• PROMPT
Figure out how many lines of the material below contain the word "pdmAcc". Answer with the number only.
Start of RECORDS PROVIDED
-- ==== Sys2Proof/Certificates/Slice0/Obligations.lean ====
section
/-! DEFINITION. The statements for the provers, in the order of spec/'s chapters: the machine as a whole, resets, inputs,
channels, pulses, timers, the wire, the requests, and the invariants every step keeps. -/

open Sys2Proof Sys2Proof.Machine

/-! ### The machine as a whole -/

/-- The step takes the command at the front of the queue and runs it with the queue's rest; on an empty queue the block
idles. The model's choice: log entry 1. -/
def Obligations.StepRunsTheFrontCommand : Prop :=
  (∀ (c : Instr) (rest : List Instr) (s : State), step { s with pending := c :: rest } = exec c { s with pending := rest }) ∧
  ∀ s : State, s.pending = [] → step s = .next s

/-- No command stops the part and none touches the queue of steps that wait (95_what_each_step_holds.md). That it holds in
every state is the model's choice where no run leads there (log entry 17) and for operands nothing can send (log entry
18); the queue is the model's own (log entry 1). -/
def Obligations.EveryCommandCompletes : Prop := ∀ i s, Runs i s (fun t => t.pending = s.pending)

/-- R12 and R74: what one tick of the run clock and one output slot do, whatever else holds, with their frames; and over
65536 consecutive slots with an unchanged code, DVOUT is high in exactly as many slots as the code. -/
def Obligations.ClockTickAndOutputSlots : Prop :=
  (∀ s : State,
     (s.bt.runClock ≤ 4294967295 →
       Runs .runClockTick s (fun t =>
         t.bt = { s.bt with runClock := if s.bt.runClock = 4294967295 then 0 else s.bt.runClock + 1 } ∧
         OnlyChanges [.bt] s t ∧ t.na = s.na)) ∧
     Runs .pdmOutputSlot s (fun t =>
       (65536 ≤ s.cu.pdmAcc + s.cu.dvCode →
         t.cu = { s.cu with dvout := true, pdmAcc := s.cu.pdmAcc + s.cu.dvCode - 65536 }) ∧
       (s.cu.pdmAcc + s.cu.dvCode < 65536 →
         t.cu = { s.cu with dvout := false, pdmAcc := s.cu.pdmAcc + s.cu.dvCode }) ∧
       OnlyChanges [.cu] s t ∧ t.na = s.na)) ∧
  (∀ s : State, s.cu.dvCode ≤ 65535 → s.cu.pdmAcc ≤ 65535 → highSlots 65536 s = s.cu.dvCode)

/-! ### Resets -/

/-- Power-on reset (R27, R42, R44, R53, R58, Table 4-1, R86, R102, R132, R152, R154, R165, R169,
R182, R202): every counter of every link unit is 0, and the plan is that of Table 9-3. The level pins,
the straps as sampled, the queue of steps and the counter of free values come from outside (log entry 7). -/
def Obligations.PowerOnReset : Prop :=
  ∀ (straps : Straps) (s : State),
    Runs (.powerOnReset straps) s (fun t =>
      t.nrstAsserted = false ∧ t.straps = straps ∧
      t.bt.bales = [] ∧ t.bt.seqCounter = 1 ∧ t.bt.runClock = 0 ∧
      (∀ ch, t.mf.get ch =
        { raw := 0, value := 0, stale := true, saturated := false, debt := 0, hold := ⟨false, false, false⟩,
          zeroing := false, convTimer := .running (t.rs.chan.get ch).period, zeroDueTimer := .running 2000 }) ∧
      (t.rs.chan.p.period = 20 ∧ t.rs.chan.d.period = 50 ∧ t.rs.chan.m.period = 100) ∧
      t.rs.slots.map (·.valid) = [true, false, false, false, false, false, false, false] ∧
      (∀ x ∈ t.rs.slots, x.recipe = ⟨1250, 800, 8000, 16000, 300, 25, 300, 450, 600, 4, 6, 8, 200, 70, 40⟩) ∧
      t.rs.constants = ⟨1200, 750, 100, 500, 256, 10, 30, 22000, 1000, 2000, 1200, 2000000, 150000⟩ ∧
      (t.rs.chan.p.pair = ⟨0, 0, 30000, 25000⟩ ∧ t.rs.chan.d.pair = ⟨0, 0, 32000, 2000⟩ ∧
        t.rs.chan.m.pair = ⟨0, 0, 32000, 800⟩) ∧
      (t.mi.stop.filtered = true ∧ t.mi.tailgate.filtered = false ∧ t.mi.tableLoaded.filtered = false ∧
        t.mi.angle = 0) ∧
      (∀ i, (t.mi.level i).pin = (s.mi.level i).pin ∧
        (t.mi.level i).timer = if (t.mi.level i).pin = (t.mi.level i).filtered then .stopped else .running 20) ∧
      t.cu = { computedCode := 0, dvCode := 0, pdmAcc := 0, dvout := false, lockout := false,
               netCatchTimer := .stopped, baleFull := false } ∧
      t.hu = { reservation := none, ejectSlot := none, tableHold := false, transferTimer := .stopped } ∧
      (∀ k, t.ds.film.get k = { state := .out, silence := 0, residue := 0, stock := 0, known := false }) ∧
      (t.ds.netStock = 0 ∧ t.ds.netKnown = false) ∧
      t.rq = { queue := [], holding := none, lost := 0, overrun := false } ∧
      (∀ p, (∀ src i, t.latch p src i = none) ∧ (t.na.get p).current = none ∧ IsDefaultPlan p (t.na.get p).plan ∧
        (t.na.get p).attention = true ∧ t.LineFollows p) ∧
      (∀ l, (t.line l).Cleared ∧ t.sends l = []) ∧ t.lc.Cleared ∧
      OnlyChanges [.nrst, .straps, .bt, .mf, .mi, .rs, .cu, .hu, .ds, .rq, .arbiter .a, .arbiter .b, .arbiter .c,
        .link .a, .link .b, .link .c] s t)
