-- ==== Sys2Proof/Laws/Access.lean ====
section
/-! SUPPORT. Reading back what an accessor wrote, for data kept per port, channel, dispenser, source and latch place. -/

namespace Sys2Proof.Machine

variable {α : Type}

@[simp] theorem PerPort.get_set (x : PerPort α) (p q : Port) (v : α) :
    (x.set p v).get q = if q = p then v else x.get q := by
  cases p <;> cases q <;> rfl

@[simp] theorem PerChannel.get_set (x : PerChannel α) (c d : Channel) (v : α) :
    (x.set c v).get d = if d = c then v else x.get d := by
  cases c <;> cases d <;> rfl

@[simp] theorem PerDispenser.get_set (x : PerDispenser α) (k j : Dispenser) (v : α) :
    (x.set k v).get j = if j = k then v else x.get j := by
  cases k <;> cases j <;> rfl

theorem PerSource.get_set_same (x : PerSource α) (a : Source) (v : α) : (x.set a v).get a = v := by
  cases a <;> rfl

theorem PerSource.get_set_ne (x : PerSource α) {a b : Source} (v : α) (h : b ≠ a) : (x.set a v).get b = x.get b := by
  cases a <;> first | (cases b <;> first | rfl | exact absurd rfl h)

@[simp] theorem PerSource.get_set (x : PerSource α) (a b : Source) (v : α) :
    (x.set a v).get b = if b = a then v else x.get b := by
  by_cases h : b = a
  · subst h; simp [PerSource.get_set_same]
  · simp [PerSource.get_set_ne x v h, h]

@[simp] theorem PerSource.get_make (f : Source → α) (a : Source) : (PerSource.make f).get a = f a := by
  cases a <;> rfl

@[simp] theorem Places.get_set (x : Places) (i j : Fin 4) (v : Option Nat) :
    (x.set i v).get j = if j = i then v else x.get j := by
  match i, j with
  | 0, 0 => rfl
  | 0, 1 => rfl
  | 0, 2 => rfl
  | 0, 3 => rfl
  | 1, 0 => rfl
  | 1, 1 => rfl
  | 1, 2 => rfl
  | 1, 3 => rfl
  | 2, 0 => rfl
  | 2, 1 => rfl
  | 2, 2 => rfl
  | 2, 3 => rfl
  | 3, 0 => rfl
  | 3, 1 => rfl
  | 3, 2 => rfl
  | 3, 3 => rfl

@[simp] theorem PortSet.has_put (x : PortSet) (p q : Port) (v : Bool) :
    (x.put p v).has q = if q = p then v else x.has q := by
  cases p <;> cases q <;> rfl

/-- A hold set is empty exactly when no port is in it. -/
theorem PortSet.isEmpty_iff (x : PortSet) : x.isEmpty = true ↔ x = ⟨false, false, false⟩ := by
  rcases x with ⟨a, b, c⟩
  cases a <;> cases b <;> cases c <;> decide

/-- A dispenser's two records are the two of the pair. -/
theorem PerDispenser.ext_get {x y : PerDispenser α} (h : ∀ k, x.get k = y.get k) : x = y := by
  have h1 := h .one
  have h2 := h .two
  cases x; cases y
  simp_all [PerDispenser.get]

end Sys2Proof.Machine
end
End of RECORDS PROVIDED
• RESPONSE AREA
6